-- EXERCISE MATERIALS follows --
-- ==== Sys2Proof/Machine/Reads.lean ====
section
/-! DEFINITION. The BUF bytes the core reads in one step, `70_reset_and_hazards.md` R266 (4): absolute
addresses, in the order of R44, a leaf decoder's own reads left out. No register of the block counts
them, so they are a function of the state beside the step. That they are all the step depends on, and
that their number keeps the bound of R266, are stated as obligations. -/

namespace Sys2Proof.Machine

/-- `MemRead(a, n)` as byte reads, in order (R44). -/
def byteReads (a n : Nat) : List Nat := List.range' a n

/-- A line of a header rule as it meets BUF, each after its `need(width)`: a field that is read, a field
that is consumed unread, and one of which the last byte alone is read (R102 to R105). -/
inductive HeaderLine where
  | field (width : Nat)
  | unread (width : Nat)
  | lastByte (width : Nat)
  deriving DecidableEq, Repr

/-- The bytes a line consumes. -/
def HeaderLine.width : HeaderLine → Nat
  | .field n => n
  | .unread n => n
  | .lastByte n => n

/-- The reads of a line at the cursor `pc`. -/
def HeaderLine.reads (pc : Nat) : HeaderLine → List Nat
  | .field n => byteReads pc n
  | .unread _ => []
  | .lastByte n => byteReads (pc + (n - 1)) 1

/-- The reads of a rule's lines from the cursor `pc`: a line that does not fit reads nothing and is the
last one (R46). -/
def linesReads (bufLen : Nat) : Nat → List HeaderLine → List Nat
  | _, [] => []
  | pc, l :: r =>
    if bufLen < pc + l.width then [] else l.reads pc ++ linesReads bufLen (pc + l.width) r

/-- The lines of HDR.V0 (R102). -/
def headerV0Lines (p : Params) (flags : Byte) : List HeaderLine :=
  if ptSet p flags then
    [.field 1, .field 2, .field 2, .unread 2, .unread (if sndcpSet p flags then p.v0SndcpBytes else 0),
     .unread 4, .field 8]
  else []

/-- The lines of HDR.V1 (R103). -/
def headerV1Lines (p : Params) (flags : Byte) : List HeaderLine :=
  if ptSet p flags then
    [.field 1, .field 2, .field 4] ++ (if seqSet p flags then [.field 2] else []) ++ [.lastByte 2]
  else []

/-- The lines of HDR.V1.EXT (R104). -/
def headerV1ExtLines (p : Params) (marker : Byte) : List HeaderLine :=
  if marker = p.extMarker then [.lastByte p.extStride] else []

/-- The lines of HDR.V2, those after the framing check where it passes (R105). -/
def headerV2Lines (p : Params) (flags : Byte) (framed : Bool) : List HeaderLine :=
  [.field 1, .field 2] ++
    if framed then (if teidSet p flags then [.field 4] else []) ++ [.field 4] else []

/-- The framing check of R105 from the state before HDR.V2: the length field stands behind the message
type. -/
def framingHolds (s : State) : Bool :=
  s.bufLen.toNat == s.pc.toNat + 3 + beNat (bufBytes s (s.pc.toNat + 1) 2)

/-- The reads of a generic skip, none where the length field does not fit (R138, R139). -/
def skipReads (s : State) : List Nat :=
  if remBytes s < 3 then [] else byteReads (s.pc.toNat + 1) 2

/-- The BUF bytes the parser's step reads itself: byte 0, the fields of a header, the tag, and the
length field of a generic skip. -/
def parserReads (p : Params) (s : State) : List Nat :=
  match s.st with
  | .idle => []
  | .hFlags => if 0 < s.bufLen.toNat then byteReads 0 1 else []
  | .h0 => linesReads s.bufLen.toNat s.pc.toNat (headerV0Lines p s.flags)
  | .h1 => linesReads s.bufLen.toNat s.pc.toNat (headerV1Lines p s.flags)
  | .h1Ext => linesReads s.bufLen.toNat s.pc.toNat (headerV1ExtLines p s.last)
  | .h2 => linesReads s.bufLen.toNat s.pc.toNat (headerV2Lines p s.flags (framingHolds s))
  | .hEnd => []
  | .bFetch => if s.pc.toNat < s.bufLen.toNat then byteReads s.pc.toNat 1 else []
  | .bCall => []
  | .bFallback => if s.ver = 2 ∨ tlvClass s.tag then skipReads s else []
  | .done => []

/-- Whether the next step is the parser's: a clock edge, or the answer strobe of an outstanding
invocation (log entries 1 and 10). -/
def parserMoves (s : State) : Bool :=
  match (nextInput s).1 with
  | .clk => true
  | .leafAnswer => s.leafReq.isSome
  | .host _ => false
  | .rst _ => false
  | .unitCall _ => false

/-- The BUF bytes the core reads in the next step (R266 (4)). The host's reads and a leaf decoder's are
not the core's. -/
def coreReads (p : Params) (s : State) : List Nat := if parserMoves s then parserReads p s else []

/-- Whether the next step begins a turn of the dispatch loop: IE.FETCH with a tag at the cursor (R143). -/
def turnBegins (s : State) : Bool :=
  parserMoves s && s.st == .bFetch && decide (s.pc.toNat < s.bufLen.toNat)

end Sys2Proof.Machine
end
-- EXERCISE MATERIALS concluded --
• _WHAT YOU SHOULD DO_:
Copy exactly the lines above, starting at the opening line and finishing at the line in which "read, a field" occurs.

• _RESPONSE_:
-- ==== Sys2Proof/Machine/Reads.lean ====
section
/-! DEFINITION. The BUF bytes the core reads in one step, `70_reset_and_hazards.md` R266 (4): absolute
addresses, in the order of R44, a leaf decoder's own reads left out. No register of the block counts
them, so they are a function of the state beside the step. That they are all the step depends on, and
that their number keeps the bound of R266, are stated as obligations. -/

namespace Sys2Proof.Machine

/-- `MemRead(a, n)` as byte reads, in order (R44). -/
def byteReads (a n : Nat) : List Nat := List.range' a n

/-- A line of a header rule as it meets BUF, each after its `need(width)`: a field that is read, a field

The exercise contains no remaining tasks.